Musical composition by Jörg Widmann

Jörg Widmann's Clarinet Quintet was composed in 2017. It was premiered on 24 April 2017 in Madrid. The one-movement Adagio in tempo Lento assai has a duration of approximately forty minutes.

==Background==
Initially the Hagen Quartet asked Widmann to compose a clarinet quintet. Widmann's unsuccessful first attempt to write a clarinet quintet was in 2009 and initially abandoned because "music history ... suddenly appeared as a great burden". The Clarinet Quintet was finally composed in 2017. The work is commissioned by Centro Nacional de Difusión Musical Madrid, Muziekgebouw Amsterdam, Strijkkwartet Biennale Amsterdam, LuganoMusica, Carnegie Hall, Cité de la Musique Paris, Stiftung Mozarteum Salzburg, Philharmonie Essen, and Wigmore Hall.

==Music==
The material of the clarinet quintet is reduced to a minimum. A sighing motif of a falling fifth, a direct citation from the final of Brahms's Clarinet Quintet opens the clarinet part. The fifth is a melodic and harmonic (as drone) leitmotif of the whole composition. Another stamping element is a simple three note figure, consisting of one step up and two steps down.
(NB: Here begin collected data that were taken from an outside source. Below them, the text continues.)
@[simp] theorem arenaWrite_frame {T : List Field} {s t : State} (o : Nat) (w : BusWrite)
    (hT : ∀ f ∈ ([.lineState, .config, .lugLine, .boards, .heads, .solver, .held, .bins, .logUnit, .runs, .stats, .cmdRing, .ovrRing, .banks, .sawMask, .routes, .notices, .stamps, .publications, .waitingGuards, .ports, .shadow] : List Field), f ∈ T) :
    OnlyChanges T s (t.arenaWrite o w) ↔ OnlyChanges T s t :=
  OnlyChanges.iff_of (A := [.lineState, .config, .lugLine, .boards, .heads, .solver, .held, .bins, .logUnit, .runs, .stats, .cmdRing, .ovrRing, .banks, .sawMask, .routes, .notices, .stamps, .publications, .waitingGuards, .ports, .shadow]) (by
    simp only [State.arenaWrite]
    repeat' split
    all_goals (try simp)) hT

@[simp] theorem upstreamWrite_frame {T : List Field} {s t : State} (w : BusWrite)
    (hT : ∀ f ∈ ([.lineState, .config, .lugLine, .boards, .heads, .solver, .held, .bins, .logUnit, .runs, .stats, .cmdRing, .ovrRing, .banks, .sawMask, .routes, .notices, .stamps, .publications, .waitingGuards, .ports, .shadow] : List Field), f ∈ T) :
    OnlyChanges T s (t.upstreamWrite w) ↔ OnlyChanges T s t :=
  OnlyChanges.iff_of (A := [.lineState, .config, .lugLine, .boards, .heads, .solver, .held, .bins, .logUnit, .runs, .stats, .cmdRing, .ovrRing, .banks, .sawMask, .routes, .notices, .stamps, .publications, .waitingGuards, .ports, .shadow]) (by
    simp only [State.upstreamWrite]
    repeat' split
    all_goals (try simp)) hT

@[simp] theorem beginUnit_frame {T : List Field} {s t : State} (u : InitUnit) (rest : List InitUnit)
    (hT : ∀ f ∈ ([.publications, .initialRest] : List Field), f ∈ T) :
    OnlyChanges T s (t.beginUnit u rest) ↔ OnlyChanges T s t :=
  OnlyChanges.iff_of (A := [.publications, .initialRest]) (by
    simp only [State.beginUnit]
    all_goals (try simp)
    all_goals (intro f hf; cases f <;> first | rfl | (simp at hf))) hT

@[simp] theorem endInit_frame {T : List Field} {s t : State}
    (hT : ∀ f ∈ ([.lineState, .config, .lugLine, .boards, .heads, .solver, .held, .bins, .logUnit, .runs, .stats, .cmdRing, .ovrRing, .banks, .sawMask, .routes, .notices, .stamps, .publications, .shadow] : List Field), f ∈ T) :
    OnlyChanges T s t.endInit ↔ OnlyChanges T s t :=
  OnlyChanges.iff_of (A := [.lineState, .config, .lugLine, .boards, .heads, .solver, .held, .bins, .logUnit, .runs, .stats, .cmdRing, .ovrRing, .banks, .sawMask, .routes, .notices, .stamps, .publications, .shadow]) (by
    simp only [State.endInit]
    all_goals (try simp)) hT
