-- ==== Sys2Proof/Laws/Fields.lean ====
section
/-! SUPPORT. Each field of State after a publication, a notice raised and an answer written: unchanged, but for those
the operation is for. -/

namespace Sys2Proof.Machine

@[simp] theorem publish_pending (s : State) (o : FunctionalBlock) (r : Record) : (s.publish o r).pending = s.pending :=
  (((publish_frame (T := [.stamps, .publications]) (s := s) o r (by simp)).mpr (OnlyChanges.refl _ s)) .pending (by simp))
@[simp] theorem publish_resetLow (s : State) (o : FunctionalBlock) (r : Record) : (s.publish o r).resetLow = s.resetLow :=
  (((publish_frame (T := [.stamps, .publications]) (s := s) o r (by simp)).mpr (OnlyChanges.refl _ s)) .resetLow (by simp))
@[simp] theorem publish_lineState (s : State) (o : FunctionalBlock) (r : Record) : (s.publish o r).lineState = s.lineState :=
  (((publish_frame (T := [.stamps, .publications]) (s := s) o r (by simp)).mpr (OnlyChanges.refl _ s)) .lineState (by simp))
@[simp] theorem publish_lc (s : State) (o : FunctionalBlock) (r : Record) : (s.publish o r).lc = s.lc :=
  (((publish_frame (T := [.stamps, .publications]) (s := s) o r (by simp)).mpr (OnlyChanges.refl _ s)) .lc (by simp))
@[simp] theorem publish_config (s : State) (o : FunctionalBlock) (r : Record) : (s.publish o r).config = s.config :=
  (((publish_frame (T := [.stamps, .publications]) (s := s) o r (by simp)).mpr (OnlyChanges.refl _ s)) .config (by simp))
@[simp] theorem publish_lugLine (s : State) (o : FunctionalBlock) (r : Record) : (s.publish o r).lugLine = s.lugLine :=
  (((publish_frame (T := [.stamps, .publications]) (s := s) o r (by simp)).mpr (OnlyChanges.refl _ s)) .lugLine (by simp))
@[simp] theorem publish_boards (s : State) (o : FunctionalBlock) (r : Record) : (s.publish o r).boards = s.boards :=
  (((publish_frame (T := [.stamps, .publications]) (s := s) o r (by simp)).mpr (OnlyChanges.refl _ s)) .boards (by simp))
@[simp] theorem publish_heads (s : State) (o : FunctionalBlock) (r : Record) : (s.publish o r).heads = s.heads :=
  (((publish_frame (T := [.stamps, .publications]) (s := s) o r (by simp)).mpr (OnlyChanges.refl _ s)) .heads (by simp))
@[simp] theorem publish_solver (s : State) (o : FunctionalBlock) (r : Record) : (s.publish o r).solver = s.solver :=
  (((publish_frame (T := [.stamps, .publications]) (s := s) o r (by simp)).mpr (OnlyChanges.refl _ s)) .solver (by simp))
@[simp] theorem publish_held (s : State) (o : FunctionalBlock) (r : Record) : (s.publish o r).held = s.held :=
  (((publish_frame (T := [.stamps, .publications]) (s := s) o r (by simp)).mpr (OnlyChanges.refl _ s)) .held (by simp))
@[simp] theorem publish_trimRing (s : State) (o : FunctionalBlock) (r : Record) : (s.publish o r).trimRing = s.trimRing :=
  (((publish_frame (T := [.stamps, .publications]) (s := s) o r (by simp)).mpr (OnlyChanges.refl _ s)) .trimRing (by simp))
@[simp] theorem publish_sortRing (s : State) (o : FunctionalBlock) (r : Record) : (s.publish o r).sortRing = s.sortRing :=
  (((publish_frame (T := [.stamps, .publications]) (s := s) o r (by simp)).mpr (OnlyChanges.refl _ s)) .sortRing (by simp))
@[simp] theorem publish_bins (s : State) (o : FunctionalBlock) (r : Record) : (s.publish o r).bins = s.bins :=
  (((publish_frame (T := [.stamps, .publications]) (s := s) o r (by simp)).mpr (OnlyChanges.refl _ s)) .bins (by simp))
@[simp] theorem publish_logUnit (s : State) (o : FunctionalBlock) (r : Record) : (s.publish o r).logUnit = s.logUnit :=
  (((publish_frame (T := [.stamps, .publications]) (s := s) o r (by simp)).mpr (OnlyChanges.refl _ s)) .logUnit (by simp))
@[simp] theorem publish_runs (s : State) (o : FunctionalBlock) (r : Record) : (s.publish o r).runs = s.runs :=
  (((publish_frame (T := [.stamps, .publications]) (s := s) o r (by simp)).mpr (OnlyChanges.refl _ s)) .runs (by simp))
@[simp] theorem publish_stats (s : State) (o : FunctionalBlock) (r : Record) : (s.publish o r).stats = s.stats :=
  (((publish_frame (T := [.stamps, .publications]) (s := s) o r (by simp)).mpr (OnlyChanges.refl _ s)) .stats (by simp))
@[simp] theorem publish_cmdRing (s : State) (o : FunctionalBlock) (r : Record) : (s.publish o r).cmdRing = s.cmdRing :=
  (((publish_frame (T := [.stamps, .publications]) (s := s) o r (by simp)).mpr (OnlyChanges.refl _ s)) .cmdRing (by simp))
@[simp] theorem publish_ovrRing (s : State) (o : FunctionalBlock) (r : Record) : (s.publish o r).ovrRing = s.ovrRing :=
  (((publish_frame (T := [.stamps, .publications]) (s := s) o r (by simp)).mpr (OnlyChanges.refl _ s)) .ovrRing (by simp))
@[simp] theorem publish_banks (s : State) (o : FunctionalBlock) (r : Record) : (s.publish o r).banks = s.banks :=
  (((publish_frame (T := [.stamps, .publications]) (s := s) o r (by simp)).mpr (OnlyChanges.refl _ s)) .banks (by simp))
@[simp] theorem publish_sawMask (s : State) (o : FunctionalBlock) (r : Record) : (s.publish o r).sawMask = s.sawMask :=
  (((publish_frame (T := [.stamps, .publications]) (s := s) o r (by simp)).mpr (OnlyChanges.refl _ s)) .sawMask (by simp))
@[simp] theorem publish_routes (s : State) (o : FunctionalBlock) (r : Record) : (s.publish o r).routes = s.routes :=
  (((publish_frame (T := [.stamps, .publications]) (s := s) o r (by simp)).mpr (OnlyChanges.refl _ s)) .routes (by simp))
@[simp] theorem publish_notices (s : State) (o : FunctionalBlock) (r : Record) : (s.publish o r).notices = s.notices :=
  (((publish_frame (T := [.stamps, .publications]) (s := s) o r (by simp)).mpr (OnlyChanges.refl _ s)) .notices (by simp))
@[simp] theorem publish_shadow (s : State) (o : FunctionalBlock) (r : Record) : (s.publish o r).shadow = s.shadow :=
  (((publish_frame (T := [.stamps, .publications]) (s := s) o r (by simp)).mpr (OnlyChanges.refl _ s)) .shadow (by simp))
@[simp] theorem publish_arenaBase (s : State) (o : FunctionalBlock) (r : Record) : (s.publish o r).path.arenaBase = s.path.arenaBase :=
  (((publish_frame (T := [.stamps, .publications]) (s := s) o r (by simp)).mpr (OnlyChanges.refl _ s)) .arenaBase (by simp))
@[simp] theorem publish_initialRest (s : State) (o : FunctionalBlock) (r : Record) : (s.publish o r).path.initialRest = s.path.initialRest :=
  (((publish_frame (T := [.stamps, .publications]) (s := s) o r (by simp)).mpr (OnlyChanges.refl _ s)) .initialRest (by simp))
@[simp] theorem publish_heldReads (s : State) (o : FunctionalBlock) (r : Record) : (s.publish o r).path.heldReads = s.path.heldReads :=
  (((publish_frame (T := [.stamps, .publications]) (s := s) o r (by simp)).mpr (OnlyChanges.refl _ s)) .heldReads (by simp))
@[simp] theorem publish_openReads (s : State) (o : FunctionalBlock) (r : Record) : (s.publish o r).path.openReads = s.path.openReads :=
  (((publish_frame (T := [.stamps, .publications]) (s := s) o r (by simp)).mpr (OnlyChanges.refl _ s)) .openReads (by simp))
@[simp] theorem publish_waitingGuards (s : State) (o : FunctionalBlock) (r : Record) : (s.publish o r).path.waitingGuards = s.path.waitingGuards :=
  (((publish_frame (T := [.stamps, .publications]) (s := s) o r (by simp)).mpr (OnlyChanges.refl _ s)) .waitingGuards (by simp))
@[simp] theorem publish_event (s : State) (o : FunctionalBlock) (r : Record) : (s.publish o r).path.event = s.path.event :=
  (((publish_frame (T := [.stamps, .publications]) (s := s) o r (by simp)).mpr (OnlyChanges.refl _ s)) .event (by simp))
@[simp] theorem publish_ports (s : State) (o : FunctionalBlock) (r : Record) : (s.publish o r).path.ports = s.path.ports :=
  (((publish_frame (T := [.stamps, .publications]) (s := s) o r (by simp)).mpr (OnlyChanges.refl _ s)) .ports (by simp))

@[simp] theorem raise_pending (s : State) (n : Notice) : (s.raise n).pending = s.pending :=
  (((raise_frame (T := [.notices, .stamps, .publications]) (s := s) n (by simp)).mpr (OnlyChanges.refl _ s)) .pending (by simp))
@[simp] theorem raise_resetLow (s : State) (n : Notice) : (s.raise n).resetLow = s.resetLow :=
  (((raise_frame (T := [.notices, .stamps, .publications]) (s := s) n (by simp)).mpr (OnlyChanges.refl _ s)) .resetLow (by simp))
@[simp] theorem raise_lineState (s : State) (n : Notice) : (s.raise n).lineState = s.lineState :=
  (((raise_frame (T := [.notices, .stamps, .publications]) (s := s) n (by simp)).mpr (OnlyChanges.refl _ s)) .lineState (by simp))
@[simp] theorem raise_lc (s : State) (n : Notice) : (s.raise n).lc = s.lc :=
  (((raise_frame (T := [.notices, .stamps, .publications]) (s := s) n (by simp)).mpr (OnlyChanges.refl _ s)) .lc (by simp))
@[simp] theorem raise_config (s : State) (n : Notice) : (s.raise n).config = s.config :=
  (((raise_frame (T := [.notices, .stamps, .publications]) (s := s) n (by simp)).mpr (OnlyChanges.refl _ s)) .config (by simp))
@[simp] theorem raise_lugLine (s : State) (n : Notice) : (s.raise n).lugLine = s.lugLine :=
  (((raise_frame (T := [.notices, .stamps, .publications]) (s := s) n (by simp)).mpr (OnlyChanges.refl _ s)) .lugLine (by simp))
@[simp] theorem raise_boards (s : State) (n : Notice) : (s.raise n).boards = s.boards :=
  (((raise_frame (T := [.notices, .stamps, .publications]) (s := s) n (by simp)).mpr (OnlyChanges.refl _ s)) .boards (by simp))
@[simp] theorem raise_heads (s : State) (n : Notice) : (s.raise n).heads = s.heads :=
  (((raise_frame (T := [.notices, .stamps, .publications]) (s := s) n (by simp)).mpr (OnlyChanges.refl _ s)) .heads (by simp))
@[simp] theorem raise_solver (s : State) (n : Notice) : (s.raise n).solver = s.solver :=
  (((raise_frame (T := [.notices, .stamps, .publications]) (s := s) n (by simp)).mpr (OnlyChanges.refl _ s)) .solver (by simp))
@[simp] theorem raise_held (s : State) (n : Notice) : (s.raise n).held = s.held :=
  (((raise_frame (T := [.notices, .stamps, .publications]) (s := s) n (by simp)).mpr (OnlyChanges.refl _ s)) .held (by simp))
@[simp] theorem raise_trimRing (s : State) (n : Notice) : (s.raise n).trimRing = s.trimRing :=
  (((raise_frame (T := [.notices, .stamps, .publications]) (s := s) n (by simp)).mpr (OnlyChanges.refl _ s)) .trimRing (by simp))
@[simp] theorem raise_sortRing (s : State) (n : Notice) : (s.raise n).sortRing = s.sortRing :=
  (((raise_frame (T := [.notices, .stamps, .publications]) (s := s) n (by simp)).mpr (OnlyChanges.refl _ s)) .sortRing (by simp))
@[simp] theorem raise_bins (s : State) (n : Notice) : (s.raise n).bins = s.bins :=
  (((raise_frame (T := [.notices, .stamps, .publications]) (s := s) n (by simp)).mpr (OnlyChanges.refl _ s)) .bins (by simp))
@[simp] theorem raise_logUnit (s : State) (n : Notice) : (s.raise n).logUnit = s.logUnit :=
  (((raise_frame (T := [.notices, .stamps, .publications]) (s := s) n (by simp)).mpr (OnlyChanges.refl _ s)) .logUnit (by simp))
@[simp] theorem raise_runs (s : State) (n : Notice) : (s.raise n).runs = s.runs :=
  (((raise_frame (T := [.notices, .stamps, .publications]) (s := s) n (by simp)).mpr (OnlyChanges.refl _ s)) .runs (by simp))
@[simp] theorem raise_stats (s : State) (n : Notice) : (s.raise n).stats = s.stats :=
  (((raise_frame (T := [.notices, .stamps, .publications]) (s := s) n (by simp)).mpr (OnlyChanges.refl _ s)) .stats (by simp))
@[simp] theorem raise_cmdRing (s : State) (n : Notice) : (s.raise n).cmdRing = s.cmdRing :=
  (((raise_frame (T := [.notices, .stamps, .publications]) (s := s) n (by simp)).mpr (OnlyChanges.refl _ s)) .cmdRing (by simp))
@[simp] theorem raise_ovrRing (s : State) (n : Notice) : (s.raise n).ovrRing = s.ovrRing :=
  (((raise_frame (T := [.notices, .stamps, .publications]) (s := s) n (by simp)).mpr (OnlyChanges.refl _ s)) .ovrRing (by simp))
@[simp] theorem raise_banks (s : State) (n : Notice) : (s.raise n).banks = s.banks :=
  (((raise_frame (T := [.notices, .stamps, .publications]) (s := s) n (by simp)).mpr (OnlyChanges.refl _ s)) .banks (by simp))
@[simp] theorem raise_sawMask (s : State) (n : Notice) : (s.raise n).sawMask = s.sawMask :=
  (((raise_frame (T := [.notices, .stamps, .publications]) (s := s) n (by simp)).mpr (OnlyChanges.refl _ s)) .sawMask (by simp))
@[simp] theorem raise_routes (s : State) (n : Notice) : (s.raise n).routes = s.routes :=
  (((raise_frame (T := [.notices, .stamps, .publications]) (s := s) n (by simp)).mpr (OnlyChanges.refl _ s)) .routes (by simp))
@[simp] theorem raise_shadow (s : State) (n : Notice) : (s.raise n).shadow = s.shadow :=
  (((raise_frame (T := [.notices, .stamps, .publications]) (s := s) n (by simp)).mpr (OnlyChanges.refl _ s)) .shadow (by simp))
@[simp] theorem raise_arenaBase (s : State) (n : Notice) : (s.raise n).path.arenaBase = s.path.arenaBase :=
  (((raise_frame (T := [.notices, .stamps, .publications]) (s := s) n (by simp)).mpr (OnlyChanges.refl _ s)) .arenaBase (by simp))
@[simp] theorem raise_initialRest (s : State) (n : Notice) : (s.raise n).path.initialRest = s.path.initialRest :=
  (((raise_frame (T := [.notices, .stamps, .publications]) (s := s) n (by simp)).mpr (OnlyChanges.refl _ s)) .initialRest (by simp))
@[simp] theorem raise_heldReads (s : State) (n : Notice) : (s.raise n).path.heldReads = s.path.heldReads :=
  (((raise_frame (T := [.notices, .stamps, .publications]) (s := s) n (by simp)).mpr (OnlyChanges.refl _ s)) .heldReads (by simp))
@[simp] theorem raise_openReads (s : State) (n : Notice) : (s.raise n).path.openReads = s.path.openReads :=
  (((raise_frame (T := [.notices, .stamps, .publications]) (s := s) n (by simp)).mpr (OnlyChanges.refl _ s)) .openReads (by simp))
@[simp] theorem raise_waitingGuards (s : State) (n : Notice) : (s.raise n).path.waitingGuards = s.path.waitingGuards :=
  (((raise_frame (T := [.notices, .stamps, .publications]) (s := s) n (by simp)).mpr (OnlyChanges.refl _ s)) .waitingGuards (by simp))
@[simp] theorem raise_event (s : State) (n : Notice) : (s.raise n).path.event = s.path.event :=
  (((raise_frame (T := [.notices, .stamps, .publications]) (s := s) n (by simp)).mpr (OnlyChanges.refl _ s)) .event (by simp))
@[simp] theorem raise_ports (s : State) (n : Notice) : (s.raise n).path.ports = s.path.ports :=
  (((raise_frame (T := [.notices, .stamps, .publications]) (s := s) n (by simp)).mpr (OnlyChanges.refl _ s)) .ports (by simp))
It is derived from Mozart's Clarinet Quintet first-movement theme.
Special extended techniques are multiphonics, string harmonics, extended bowing techniques, "Toppan"-Staccato and echo effects. The music is often quiet.

Citation: Brahms, Clarinet Quintet, final, falling fifth

from

Citation: Mozart, Clarinet Quintet, first movement, main theme

==Performances==
The world premiere was on 24 April 2017 in Madrid, Auditorio Nacional de Música, Sala de Cámara. Performers were Widmann and the Hagen Quartet.
In 2018–2019 the Clarinet Quintet was played also in an international tour, with performances in Paris, Switzerland, Amsterdam, Essen, London, Salzburg, and New York.

==Reception==
Heidemarie Klabacher wrote: "wonderful contribution to the music genre" ("wunderbarer Beitrag zur Gattung"). Gavin Dixon wrote: "a study in reserve and intimacy". Pablo L. Rodriguez wrote in El País: "Widmann shows his most intimate and melancholic side" ("Widmann muestra su lado más íntimo y melancólico").

==Discography==
- Widmann, Jörg (2022). "Clarinet quintets"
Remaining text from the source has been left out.